What is needed
Beneath this line are the data; copy exactly the part of them that opens with the line containing "theorem noteBurstCrc_lasting (s" and closes with the line containing "theorem noteCount_lasting (s", and only that part.

(Collected data)
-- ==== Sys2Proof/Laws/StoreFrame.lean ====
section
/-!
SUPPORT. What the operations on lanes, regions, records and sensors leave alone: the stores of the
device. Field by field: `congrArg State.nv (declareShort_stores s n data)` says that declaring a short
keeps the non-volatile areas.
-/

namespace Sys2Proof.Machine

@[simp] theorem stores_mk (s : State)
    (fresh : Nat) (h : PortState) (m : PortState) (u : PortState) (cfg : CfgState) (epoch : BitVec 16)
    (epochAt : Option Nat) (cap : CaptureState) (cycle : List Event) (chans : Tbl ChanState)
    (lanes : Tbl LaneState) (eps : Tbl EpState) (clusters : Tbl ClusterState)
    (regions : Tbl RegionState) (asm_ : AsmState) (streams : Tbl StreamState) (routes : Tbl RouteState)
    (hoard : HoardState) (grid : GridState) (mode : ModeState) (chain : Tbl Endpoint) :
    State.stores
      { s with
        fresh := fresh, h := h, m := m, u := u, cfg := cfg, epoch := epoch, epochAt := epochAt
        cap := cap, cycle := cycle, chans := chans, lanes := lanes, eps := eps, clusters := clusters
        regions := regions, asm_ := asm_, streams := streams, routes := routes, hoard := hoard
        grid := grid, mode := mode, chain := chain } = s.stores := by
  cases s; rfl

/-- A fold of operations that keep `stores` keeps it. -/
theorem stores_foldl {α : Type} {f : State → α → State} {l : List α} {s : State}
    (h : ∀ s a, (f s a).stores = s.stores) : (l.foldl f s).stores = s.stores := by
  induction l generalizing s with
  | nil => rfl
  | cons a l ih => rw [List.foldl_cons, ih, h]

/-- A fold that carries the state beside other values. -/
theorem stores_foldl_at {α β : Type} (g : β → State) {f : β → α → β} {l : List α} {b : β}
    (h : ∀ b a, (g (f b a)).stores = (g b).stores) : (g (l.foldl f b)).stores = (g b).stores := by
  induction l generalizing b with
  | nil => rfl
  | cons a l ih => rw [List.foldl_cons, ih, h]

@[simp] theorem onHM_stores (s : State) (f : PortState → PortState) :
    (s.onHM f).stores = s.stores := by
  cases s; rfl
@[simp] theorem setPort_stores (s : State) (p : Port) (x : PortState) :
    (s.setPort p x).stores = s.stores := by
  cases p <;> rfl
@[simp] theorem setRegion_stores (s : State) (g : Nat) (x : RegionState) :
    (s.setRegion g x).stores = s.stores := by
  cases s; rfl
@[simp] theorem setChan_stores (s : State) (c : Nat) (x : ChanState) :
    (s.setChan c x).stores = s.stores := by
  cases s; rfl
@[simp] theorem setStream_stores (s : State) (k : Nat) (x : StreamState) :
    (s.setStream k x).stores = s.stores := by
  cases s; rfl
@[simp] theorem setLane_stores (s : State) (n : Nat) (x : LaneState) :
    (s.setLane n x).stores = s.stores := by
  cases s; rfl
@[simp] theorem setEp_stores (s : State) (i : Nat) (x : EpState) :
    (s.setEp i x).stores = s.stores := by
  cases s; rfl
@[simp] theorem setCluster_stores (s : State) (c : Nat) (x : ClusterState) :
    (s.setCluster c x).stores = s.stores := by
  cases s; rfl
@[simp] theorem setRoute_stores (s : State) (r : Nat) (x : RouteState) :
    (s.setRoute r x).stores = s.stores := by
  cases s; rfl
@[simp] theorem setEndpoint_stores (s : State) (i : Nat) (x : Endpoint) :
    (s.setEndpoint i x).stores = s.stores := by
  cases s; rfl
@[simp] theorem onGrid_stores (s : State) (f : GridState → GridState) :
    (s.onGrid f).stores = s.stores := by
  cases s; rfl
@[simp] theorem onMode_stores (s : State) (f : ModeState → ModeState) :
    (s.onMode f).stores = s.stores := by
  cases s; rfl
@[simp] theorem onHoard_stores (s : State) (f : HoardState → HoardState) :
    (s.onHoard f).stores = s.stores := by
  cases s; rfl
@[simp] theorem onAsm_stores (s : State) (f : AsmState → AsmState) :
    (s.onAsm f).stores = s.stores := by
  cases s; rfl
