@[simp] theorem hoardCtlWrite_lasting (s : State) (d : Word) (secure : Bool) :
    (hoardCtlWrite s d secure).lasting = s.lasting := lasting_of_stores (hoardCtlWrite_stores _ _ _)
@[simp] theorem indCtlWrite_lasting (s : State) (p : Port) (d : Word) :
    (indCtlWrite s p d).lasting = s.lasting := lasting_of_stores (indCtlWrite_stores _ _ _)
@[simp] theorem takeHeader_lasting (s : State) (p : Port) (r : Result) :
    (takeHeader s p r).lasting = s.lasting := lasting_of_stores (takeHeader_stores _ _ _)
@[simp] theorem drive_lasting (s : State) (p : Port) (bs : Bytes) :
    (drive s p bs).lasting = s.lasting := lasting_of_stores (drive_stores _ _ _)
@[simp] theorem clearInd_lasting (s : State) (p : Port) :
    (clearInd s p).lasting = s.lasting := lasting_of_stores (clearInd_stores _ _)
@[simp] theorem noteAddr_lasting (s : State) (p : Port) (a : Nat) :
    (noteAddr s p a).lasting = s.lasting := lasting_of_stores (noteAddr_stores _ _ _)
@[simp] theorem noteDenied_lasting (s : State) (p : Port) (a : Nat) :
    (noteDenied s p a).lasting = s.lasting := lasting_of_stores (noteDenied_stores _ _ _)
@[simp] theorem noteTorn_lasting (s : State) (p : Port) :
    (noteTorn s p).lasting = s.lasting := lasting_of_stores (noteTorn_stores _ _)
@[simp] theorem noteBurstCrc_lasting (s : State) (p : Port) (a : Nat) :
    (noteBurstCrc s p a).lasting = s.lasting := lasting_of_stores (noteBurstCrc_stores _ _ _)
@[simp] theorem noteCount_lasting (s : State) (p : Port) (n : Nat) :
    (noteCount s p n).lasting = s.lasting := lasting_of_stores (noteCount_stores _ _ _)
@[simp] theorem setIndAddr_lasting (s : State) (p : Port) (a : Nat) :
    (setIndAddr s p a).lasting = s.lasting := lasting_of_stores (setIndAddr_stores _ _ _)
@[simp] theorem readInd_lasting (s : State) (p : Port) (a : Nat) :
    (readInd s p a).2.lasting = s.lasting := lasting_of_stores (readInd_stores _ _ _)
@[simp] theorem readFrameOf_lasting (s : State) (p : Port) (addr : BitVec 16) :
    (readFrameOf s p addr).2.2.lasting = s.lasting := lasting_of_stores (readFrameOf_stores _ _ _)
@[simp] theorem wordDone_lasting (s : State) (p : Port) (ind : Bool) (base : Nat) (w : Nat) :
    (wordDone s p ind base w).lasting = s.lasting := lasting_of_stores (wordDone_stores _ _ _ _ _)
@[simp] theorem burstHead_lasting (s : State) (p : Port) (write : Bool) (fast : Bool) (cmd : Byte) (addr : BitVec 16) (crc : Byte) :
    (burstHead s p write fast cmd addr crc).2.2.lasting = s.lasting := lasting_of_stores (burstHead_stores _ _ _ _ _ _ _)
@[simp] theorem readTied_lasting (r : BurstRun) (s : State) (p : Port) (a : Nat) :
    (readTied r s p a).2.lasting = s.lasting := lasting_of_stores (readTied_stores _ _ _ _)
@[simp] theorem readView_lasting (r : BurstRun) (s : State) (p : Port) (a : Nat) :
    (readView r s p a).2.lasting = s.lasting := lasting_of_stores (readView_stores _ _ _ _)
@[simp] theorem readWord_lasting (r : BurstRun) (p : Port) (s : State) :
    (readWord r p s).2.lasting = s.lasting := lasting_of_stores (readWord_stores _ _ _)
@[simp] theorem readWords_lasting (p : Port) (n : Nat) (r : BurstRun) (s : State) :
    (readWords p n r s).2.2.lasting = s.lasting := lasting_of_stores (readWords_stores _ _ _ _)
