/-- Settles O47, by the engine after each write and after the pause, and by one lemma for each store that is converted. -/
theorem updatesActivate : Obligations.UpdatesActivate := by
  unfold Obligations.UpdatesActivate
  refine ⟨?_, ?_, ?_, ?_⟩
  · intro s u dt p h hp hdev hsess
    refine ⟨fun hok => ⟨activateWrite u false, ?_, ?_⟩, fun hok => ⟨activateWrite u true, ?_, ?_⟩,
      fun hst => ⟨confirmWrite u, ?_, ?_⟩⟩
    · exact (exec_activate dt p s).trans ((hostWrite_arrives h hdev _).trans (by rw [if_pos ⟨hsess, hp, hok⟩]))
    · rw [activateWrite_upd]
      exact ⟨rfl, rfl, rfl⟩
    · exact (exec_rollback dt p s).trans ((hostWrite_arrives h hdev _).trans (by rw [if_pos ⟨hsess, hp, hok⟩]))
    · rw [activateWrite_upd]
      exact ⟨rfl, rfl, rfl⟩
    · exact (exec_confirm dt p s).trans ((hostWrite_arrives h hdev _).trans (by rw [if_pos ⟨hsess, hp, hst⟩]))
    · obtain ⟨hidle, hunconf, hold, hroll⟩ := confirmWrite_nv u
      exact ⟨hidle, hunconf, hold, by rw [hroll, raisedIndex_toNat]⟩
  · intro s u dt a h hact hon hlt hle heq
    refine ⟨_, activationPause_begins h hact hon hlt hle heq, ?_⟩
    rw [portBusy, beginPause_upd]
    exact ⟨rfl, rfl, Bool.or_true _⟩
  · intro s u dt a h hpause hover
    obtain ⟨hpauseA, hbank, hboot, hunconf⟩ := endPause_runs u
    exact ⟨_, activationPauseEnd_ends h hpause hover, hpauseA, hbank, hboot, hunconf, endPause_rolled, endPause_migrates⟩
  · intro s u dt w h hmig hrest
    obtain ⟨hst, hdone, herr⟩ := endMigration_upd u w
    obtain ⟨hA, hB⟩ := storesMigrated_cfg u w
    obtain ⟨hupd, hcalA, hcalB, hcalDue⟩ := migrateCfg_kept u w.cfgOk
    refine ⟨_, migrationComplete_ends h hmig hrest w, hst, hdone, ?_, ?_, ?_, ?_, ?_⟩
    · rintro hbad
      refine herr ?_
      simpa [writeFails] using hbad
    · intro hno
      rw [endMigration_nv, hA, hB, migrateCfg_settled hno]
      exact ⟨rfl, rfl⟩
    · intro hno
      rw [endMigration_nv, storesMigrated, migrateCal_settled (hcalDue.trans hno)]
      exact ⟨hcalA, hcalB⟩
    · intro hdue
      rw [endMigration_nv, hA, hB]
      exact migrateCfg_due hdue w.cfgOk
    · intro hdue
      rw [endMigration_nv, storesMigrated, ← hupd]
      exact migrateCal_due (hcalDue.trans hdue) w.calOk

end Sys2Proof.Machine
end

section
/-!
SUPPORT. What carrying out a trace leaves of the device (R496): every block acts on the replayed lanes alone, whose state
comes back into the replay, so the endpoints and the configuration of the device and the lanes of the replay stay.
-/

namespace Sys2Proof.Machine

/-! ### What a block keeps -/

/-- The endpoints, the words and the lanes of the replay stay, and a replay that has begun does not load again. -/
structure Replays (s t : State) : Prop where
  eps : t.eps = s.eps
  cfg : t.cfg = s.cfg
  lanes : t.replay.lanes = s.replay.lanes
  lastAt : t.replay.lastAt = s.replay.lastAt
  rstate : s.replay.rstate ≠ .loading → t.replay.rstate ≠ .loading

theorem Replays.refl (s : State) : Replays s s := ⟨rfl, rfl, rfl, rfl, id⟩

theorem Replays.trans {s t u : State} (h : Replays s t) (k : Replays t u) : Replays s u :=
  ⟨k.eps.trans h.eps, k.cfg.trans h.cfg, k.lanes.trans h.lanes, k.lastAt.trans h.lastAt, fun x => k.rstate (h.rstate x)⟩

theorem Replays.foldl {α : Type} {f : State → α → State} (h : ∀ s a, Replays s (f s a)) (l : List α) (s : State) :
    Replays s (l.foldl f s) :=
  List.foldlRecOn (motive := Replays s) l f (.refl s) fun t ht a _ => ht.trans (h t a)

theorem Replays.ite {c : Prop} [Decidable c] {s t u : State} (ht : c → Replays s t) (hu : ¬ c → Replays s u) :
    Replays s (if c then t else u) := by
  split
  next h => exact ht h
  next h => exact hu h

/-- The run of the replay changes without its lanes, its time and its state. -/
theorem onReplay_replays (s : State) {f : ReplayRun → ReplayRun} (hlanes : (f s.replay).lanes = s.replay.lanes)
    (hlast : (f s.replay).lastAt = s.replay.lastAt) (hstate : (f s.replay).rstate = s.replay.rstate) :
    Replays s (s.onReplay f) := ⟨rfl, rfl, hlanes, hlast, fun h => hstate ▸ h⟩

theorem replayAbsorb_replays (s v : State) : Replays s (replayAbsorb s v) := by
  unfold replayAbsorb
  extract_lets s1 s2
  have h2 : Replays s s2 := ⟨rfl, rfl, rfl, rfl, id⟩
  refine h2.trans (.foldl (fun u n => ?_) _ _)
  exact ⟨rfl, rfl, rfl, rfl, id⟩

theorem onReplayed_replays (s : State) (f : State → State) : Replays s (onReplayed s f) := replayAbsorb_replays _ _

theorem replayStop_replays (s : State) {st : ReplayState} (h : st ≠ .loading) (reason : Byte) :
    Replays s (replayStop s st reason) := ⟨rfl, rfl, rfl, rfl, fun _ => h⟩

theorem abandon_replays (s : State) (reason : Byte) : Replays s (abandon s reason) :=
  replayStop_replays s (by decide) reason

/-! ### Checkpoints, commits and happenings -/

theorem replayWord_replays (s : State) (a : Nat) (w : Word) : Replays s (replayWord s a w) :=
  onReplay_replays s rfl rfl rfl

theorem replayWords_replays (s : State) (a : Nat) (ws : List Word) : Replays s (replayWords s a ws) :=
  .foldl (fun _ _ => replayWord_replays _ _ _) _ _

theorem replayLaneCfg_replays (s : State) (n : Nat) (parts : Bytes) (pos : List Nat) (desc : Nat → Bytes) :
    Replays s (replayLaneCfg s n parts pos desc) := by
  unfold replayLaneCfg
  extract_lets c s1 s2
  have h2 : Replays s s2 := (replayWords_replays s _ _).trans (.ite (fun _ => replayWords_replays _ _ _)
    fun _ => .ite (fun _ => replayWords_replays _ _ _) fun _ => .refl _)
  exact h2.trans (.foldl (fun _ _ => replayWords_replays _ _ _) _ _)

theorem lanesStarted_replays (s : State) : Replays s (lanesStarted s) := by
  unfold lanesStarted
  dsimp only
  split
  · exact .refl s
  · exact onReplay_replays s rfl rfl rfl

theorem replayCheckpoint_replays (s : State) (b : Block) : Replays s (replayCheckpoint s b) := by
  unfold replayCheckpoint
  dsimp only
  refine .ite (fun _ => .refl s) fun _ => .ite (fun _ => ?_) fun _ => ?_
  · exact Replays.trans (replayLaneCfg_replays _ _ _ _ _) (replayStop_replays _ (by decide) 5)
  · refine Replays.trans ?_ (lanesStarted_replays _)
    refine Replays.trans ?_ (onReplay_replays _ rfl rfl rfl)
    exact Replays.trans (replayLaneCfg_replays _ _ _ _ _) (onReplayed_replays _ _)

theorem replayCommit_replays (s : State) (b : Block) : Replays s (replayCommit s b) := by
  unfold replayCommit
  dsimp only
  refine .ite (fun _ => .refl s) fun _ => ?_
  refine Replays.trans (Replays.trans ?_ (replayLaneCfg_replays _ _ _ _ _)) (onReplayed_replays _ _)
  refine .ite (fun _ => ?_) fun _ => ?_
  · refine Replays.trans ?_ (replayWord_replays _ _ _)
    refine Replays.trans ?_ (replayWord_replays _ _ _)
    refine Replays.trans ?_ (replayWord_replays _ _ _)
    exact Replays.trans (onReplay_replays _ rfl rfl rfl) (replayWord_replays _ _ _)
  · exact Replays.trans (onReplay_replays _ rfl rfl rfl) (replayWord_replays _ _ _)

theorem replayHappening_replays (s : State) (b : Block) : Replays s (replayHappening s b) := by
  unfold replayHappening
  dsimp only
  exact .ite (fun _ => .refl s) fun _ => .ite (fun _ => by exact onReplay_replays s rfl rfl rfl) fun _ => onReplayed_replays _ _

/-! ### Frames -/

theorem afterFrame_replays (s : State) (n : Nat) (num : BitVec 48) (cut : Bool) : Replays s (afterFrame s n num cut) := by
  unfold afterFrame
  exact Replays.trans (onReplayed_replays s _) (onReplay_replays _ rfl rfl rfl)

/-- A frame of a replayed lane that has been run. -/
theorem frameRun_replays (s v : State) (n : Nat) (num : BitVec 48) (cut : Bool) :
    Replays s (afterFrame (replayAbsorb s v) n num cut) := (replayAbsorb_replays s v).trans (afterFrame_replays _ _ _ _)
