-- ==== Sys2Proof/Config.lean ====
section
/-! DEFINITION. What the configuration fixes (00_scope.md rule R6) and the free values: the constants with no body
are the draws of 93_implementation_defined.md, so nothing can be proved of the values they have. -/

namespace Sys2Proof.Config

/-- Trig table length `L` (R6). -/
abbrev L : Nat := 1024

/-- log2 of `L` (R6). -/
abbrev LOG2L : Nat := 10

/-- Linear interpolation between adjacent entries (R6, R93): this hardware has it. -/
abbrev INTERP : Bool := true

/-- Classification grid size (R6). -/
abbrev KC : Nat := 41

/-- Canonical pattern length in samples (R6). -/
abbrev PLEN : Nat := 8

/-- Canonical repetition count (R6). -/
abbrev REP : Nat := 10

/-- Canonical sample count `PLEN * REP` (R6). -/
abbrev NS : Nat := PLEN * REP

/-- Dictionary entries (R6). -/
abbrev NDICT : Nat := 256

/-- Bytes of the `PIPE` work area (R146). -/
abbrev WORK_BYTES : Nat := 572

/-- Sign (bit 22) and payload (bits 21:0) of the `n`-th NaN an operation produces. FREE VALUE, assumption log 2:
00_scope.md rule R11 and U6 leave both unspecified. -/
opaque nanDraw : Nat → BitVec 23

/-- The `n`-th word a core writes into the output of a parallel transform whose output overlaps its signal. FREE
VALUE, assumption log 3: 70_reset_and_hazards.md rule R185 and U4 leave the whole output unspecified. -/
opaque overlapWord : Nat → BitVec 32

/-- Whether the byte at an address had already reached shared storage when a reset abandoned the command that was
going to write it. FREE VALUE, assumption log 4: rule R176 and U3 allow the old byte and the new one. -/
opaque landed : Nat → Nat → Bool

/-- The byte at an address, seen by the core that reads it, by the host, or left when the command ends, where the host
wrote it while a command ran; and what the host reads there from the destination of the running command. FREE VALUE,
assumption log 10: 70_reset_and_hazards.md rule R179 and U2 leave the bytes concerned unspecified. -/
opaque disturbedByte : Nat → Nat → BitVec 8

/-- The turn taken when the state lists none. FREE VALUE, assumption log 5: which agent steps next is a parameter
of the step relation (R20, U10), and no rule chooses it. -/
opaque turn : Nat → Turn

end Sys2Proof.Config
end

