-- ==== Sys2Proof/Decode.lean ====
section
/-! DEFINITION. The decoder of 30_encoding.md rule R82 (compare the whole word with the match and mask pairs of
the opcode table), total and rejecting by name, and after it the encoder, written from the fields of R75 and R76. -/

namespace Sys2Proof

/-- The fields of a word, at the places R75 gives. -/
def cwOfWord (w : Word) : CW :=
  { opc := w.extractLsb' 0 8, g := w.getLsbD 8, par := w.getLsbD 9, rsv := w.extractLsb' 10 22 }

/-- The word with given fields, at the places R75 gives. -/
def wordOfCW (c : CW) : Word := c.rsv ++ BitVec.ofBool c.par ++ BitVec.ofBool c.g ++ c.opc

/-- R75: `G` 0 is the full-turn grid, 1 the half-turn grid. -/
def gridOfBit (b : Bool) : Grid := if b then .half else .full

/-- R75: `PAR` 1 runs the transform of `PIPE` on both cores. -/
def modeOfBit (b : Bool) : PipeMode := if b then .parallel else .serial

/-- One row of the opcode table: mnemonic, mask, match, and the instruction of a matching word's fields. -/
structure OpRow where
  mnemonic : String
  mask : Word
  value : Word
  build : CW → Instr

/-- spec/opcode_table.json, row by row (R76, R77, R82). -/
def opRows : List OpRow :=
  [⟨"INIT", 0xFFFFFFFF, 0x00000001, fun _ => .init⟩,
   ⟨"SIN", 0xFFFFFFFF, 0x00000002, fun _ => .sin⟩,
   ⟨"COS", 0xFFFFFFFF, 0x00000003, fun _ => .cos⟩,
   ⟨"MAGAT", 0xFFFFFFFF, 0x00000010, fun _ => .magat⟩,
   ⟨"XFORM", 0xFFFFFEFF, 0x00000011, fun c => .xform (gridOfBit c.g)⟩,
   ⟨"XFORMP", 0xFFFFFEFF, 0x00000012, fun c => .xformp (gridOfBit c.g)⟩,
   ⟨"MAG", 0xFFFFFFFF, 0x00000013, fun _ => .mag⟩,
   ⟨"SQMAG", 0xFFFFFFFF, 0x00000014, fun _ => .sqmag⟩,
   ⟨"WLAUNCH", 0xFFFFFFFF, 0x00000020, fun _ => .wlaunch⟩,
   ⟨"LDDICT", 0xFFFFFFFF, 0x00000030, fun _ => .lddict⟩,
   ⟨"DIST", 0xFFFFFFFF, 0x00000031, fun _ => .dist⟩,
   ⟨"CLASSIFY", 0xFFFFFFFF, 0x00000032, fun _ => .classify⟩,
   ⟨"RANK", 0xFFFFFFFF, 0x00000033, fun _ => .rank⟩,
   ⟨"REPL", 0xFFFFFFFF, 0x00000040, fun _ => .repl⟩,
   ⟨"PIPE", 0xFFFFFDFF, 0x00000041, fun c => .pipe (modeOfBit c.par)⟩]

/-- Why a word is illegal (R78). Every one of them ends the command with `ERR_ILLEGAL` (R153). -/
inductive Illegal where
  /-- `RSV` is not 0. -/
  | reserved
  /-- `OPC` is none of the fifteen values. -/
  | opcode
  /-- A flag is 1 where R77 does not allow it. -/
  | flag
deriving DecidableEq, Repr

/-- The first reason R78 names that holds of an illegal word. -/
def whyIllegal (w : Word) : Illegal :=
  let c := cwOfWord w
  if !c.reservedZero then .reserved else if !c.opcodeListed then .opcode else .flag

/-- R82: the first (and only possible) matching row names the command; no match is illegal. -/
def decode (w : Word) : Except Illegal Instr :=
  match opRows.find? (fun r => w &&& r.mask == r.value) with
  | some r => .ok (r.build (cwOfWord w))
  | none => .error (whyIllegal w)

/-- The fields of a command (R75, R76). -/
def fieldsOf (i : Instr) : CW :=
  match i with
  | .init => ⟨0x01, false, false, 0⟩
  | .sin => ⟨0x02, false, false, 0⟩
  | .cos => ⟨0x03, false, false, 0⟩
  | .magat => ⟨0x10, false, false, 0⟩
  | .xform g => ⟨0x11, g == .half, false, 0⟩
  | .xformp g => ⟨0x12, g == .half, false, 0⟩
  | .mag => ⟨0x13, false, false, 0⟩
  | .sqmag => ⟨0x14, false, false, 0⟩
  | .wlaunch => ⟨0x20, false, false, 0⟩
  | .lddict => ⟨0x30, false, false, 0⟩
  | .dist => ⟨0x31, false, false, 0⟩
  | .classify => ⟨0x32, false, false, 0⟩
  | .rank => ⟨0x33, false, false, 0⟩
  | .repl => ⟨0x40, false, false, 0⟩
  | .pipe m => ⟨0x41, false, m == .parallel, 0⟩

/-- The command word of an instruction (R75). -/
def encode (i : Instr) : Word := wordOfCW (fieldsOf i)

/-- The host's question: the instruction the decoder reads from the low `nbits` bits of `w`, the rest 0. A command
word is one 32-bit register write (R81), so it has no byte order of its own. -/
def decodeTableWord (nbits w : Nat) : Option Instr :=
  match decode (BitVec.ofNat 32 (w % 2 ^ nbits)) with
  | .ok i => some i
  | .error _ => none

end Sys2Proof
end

Written answer
@[simp] theorem noteBurstCrc_lasting (s : State) (p : Port) (a : Nat) :
    (noteBurstCrc s p a).lasting = s.lasting := lasting_of_stores (noteBurstCrc_stores _ _ _)
@[simp] theorem noteCount_lasting (s : State) (p : Port) (n : Nat) :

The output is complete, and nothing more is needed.